Natalie Imbruglia and I go way back. Many of us loved her when she played Beth Brennan in Neighbours. That was in 1992. Unbelievable. And now Nat is back in my life and I am happy about this as the Australian singer has a new deal with Audible.

I have spent the last few nights snuggled down listening to the pop star’s international accent narrating ‘I Love A Sunburnt Country’ by one of our country’s most wonderful poets, Dorothea Mackeller. It is part of a new podcast series which pairs celebrity voices with guided mediations and bedtime tales. You see I suspect I am a vampire. Sleep has always eluded me. I have tried everything to get better sleep including magnesium tablets, melatonin, not looking at screens before bed, drinking warm milk, peppermint tea, and even Baileys.

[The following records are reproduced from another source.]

/-! ### modPower -/

@[simp] theorem modPower_free (f : Power → Power) (c : Ctl) : (modPower f c).free = c.free := rfl
@[simp] theorem modPower_posted (f : Power → Power) (c : Ctl) : (modPower f c).posted = c.posted := rfl
@[simp] theorem modPower_out (f : Power → Power) (c : Ctl) : (modPower f c).out = c.out := rfl
@[simp] theorem modPower_od (f : Power → Power) (c : Ctl) : (modPower f c).od = c.od := rfl
@[simp] theorem modPower_eff (f : Power → Power) (c : Ctl) : (modPower f c).eff = c.eff := rfl
@[simp] theorem modPower_boot (f : Power → Power) (c : Ctl) : (modPower f c).boot = c.boot := rfl
@[simp] theorem modPower_power (f : Power → Power) (c : Ctl) : (modPower f c).power = f c.power := rfl
@[simp] theorem modPower_safety (f : Power → Power) (c : Ctl) : (modPower f c).safety = c.safety := rfl
@[simp] theorem modPower_faults (f : Power → Power) (c : Ctl) : (modPower f c).faults = c.faults := rfl
@[simp] theorem modPower_time (f : Power → Power) (c : Ctl) : (modPower f c).time = c.time := rfl
@[simp] theorem modPower_queues (f : Power → Power) (c : Ctl) : (modPower f c).queues = c.queues := rfl
@[simp] theorem modPower_syncs (f : Power → Power) (c : Ctl) : (modPower f c).syncs = c.syncs := rfl
@[simp] theorem modPower_fifos (f : Power → Power) (c : Ctl) : (modPower f c).fifos = c.fifos := rfl
@[simp] theorem modPower_sched (f : Power → Power) (c : Ctl) : (modPower f c).sched = c.sched := rfl
@[simp] theorem modPower_blocks (f : Power → Power) (c : Ctl) : (modPower f c).blocks = c.blocks := rfl
@[simp] theorem modPower_seqs (f : Power → Power) (c : Ctl) : (modPower f c).seqs = c.seqs := rfl
@[simp] theorem modPower_listCache (f : Power → Power) (c : Ctl) : (modPower f c).listCache = c.listCache := rfl
@[simp] theorem modPower_walks (f : Power → Power) (c : Ctl) : (modPower f c).walks = c.walks := rfl
@[simp] theorem modPower_appends (f : Power → Power) (c : Ctl) : (modPower f c).appends = c.appends := rfl
@[simp] theorem modPower_img (f : Power → Power) (c : Ctl) : (modPower f c).img = c.img := rfl
@[simp] theorem modPower_vd (f : Power → Power) (c : Ctl) : (modPower f c).vd = c.vd := rfl
@[simp] theorem modPower_pts (f : Power → Power) (c : Ctl) : (modPower f c).pts = c.pts := rfl
@[simp] theorem modPower_journal (f : Power → Power) (c : Ctl) : (modPower f c).journal = c.journal := rfl
@[simp] theorem modPower_dram (f : Power → Power) (c : Ctl) : (modPower f c).dram = c.dram := rfl
@[simp] theorem modPower_links (f : Power → Power) (c : Ctl) : (modPower f c).links = c.links := rfl
@[simp] theorem modPower_barrier (f : Power → Power) (c : Ctl) : (modPower f c).barrier = c.barrier := rfl
@[simp] theorem modPower_fleet (f : Power → Power) (c : Ctl) : (modPower f c).fleet = c.fleet := rfl

/-! ### modSched -/

@[simp] theorem modSched_free (f : Sched → Sched) (c : Ctl) : (modSched f c).free = c.free := rfl
@[simp] theorem modSched_posted (f : Sched → Sched) (c : Ctl) : (modSched f c).posted = c.posted := rfl
@[simp] theorem modSched_out (f : Sched → Sched) (c : Ctl) : (modSched f c).out = c.out := rfl
@[simp] theorem modSched_od (f : Sched → Sched) (c : Ctl) : (modSched f c).od = c.od := rfl
@[simp] theorem modSched_eff (f : Sched → Sched) (c : Ctl) : (modSched f c).eff = c.eff := rfl
@[simp] theorem modSched_boot (f : Sched → Sched) (c : Ctl) : (modSched f c).boot = c.boot := rfl
@[simp] theorem modSched_power (f : Sched → Sched) (c : Ctl) : (modSched f c).power = c.power := rfl
@[simp] theorem modSched_safety (f : Sched → Sched) (c : Ctl) : (modSched f c).safety = c.safety := rfl
@[simp] theorem modSched_faults (f : Sched → Sched) (c : Ctl) : (modSched f c).faults = c.faults := rfl
@[simp] theorem modSched_time (f : Sched → Sched) (c : Ctl) : (modSched f c).time = c.time := rfl
@[simp] theorem modSched_queues (f : Sched → Sched) (c : Ctl) : (modSched f c).queues = c.queues := rfl
@[simp] theorem modSched_syncs (f : Sched → Sched) (c : Ctl) : (modSched f c).syncs = c.syncs := rfl
@[simp] theorem modSched_fifos (f : Sched → Sched) (c : Ctl) : (modSched f c).fifos = c.fifos := rfl
@[simp] theorem modSched_sched (f : Sched → Sched) (c : Ctl) : (modSched f c).sched = f c.sched := rfl
@[simp] theorem modSched_blocks (f : Sched → Sched) (c : Ctl) : (modSched f c).blocks = c.blocks := rfl
@[simp] theorem modSched_seqs (f : Sched → Sched) (c : Ctl) : (modSched f c).seqs = c.seqs := rfl
@[simp] theorem modSched_listCache (f : Sched → Sched) (c : Ctl) : (modSched f c).listCache = c.listCache := rfl
@[simp] theorem modSched_walks (f : Sched → Sched) (c : Ctl) : (modSched f c).walks = c.walks := rfl
@[simp] theorem modSched_appends (f : Sched → Sched) (c : Ctl) : (modSched f c).appends = c.appends := rfl
@[simp] theorem modSched_img (f : Sched → Sched) (c : Ctl) : (modSched f c).img = c.img := rfl
@[simp] theorem modSched_vd (f : Sched → Sched) (c : Ctl) : (modSched f c).vd = c.vd := rfl
@[simp] theorem modSched_pts (f : Sched → Sched) (c : Ctl) : (modSched f c).pts = c.pts := rfl
@[simp] theorem modSched_journal (f : Sched → Sched) (c : Ctl) : (modSched f c).journal = c.journal := rfl
@[simp] theorem modSched_dram (f : Sched → Sched) (c : Ctl) : (modSched f c).dram = c.dram := rfl
@[simp] theorem modSched_links (f : Sched → Sched) (c : Ctl) : (modSched f c).links = c.links := rfl
@[simp] theorem modSched_barrier (f : Sched → Sched) (c : Ctl) : (modSched f c).barrier = c.barrier := rfl
@[simp] theorem modSched_fleet (f : Sched → Sched) (c : Ctl) : (modSched f c).fleet = c.fleet := rfl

Hey, you never know hat a splash of Irish love can do for a girl. My brain goes into overdrive the minute I hit the pillow or I find it impossible to go back to sleep when my kids or dogs wake me up in the middle of the night. Seven hours sleep seems but a dream in my world that is sleep deprived. But back to Natalie.

Remember her hit song, ‘Torn’? It was the soundtrack to my life in 1997. My best friend and I would blast it before we went out to Fridays at Mooloolaba and we would have it on repeat when a guy inevitably bruised our hearts. We belted out the lyrics full of angst and anger and gusto: “I’m all out of faith, This is how I feel. I’m cold and I am shamed, Lying naked on the floor. Illusion never changed into something real, I’m wide awake and I can see the perfect sky is torn.” I dressed the same as Nat in her video clip and copied the crop top t-shirt and cargo pants.

Fast forward over 3 decades later and things turned out just fine and I did meet a guy who didn’t make me feel torn and we had some lovely children and bought a cute white house. But. I hear Torn and I am 20 years old and trying to navigate the confusing world of love and rejection and the challenge of finding someone who would like me just for me. Life was also great as I had no responsibilities except to do my job. The weeks consisted of swimming at every sunset in the ocean and going out every weekend and dancing until dawn to Natalie’s Torn. Oh, how times have changed for me and for the pop star.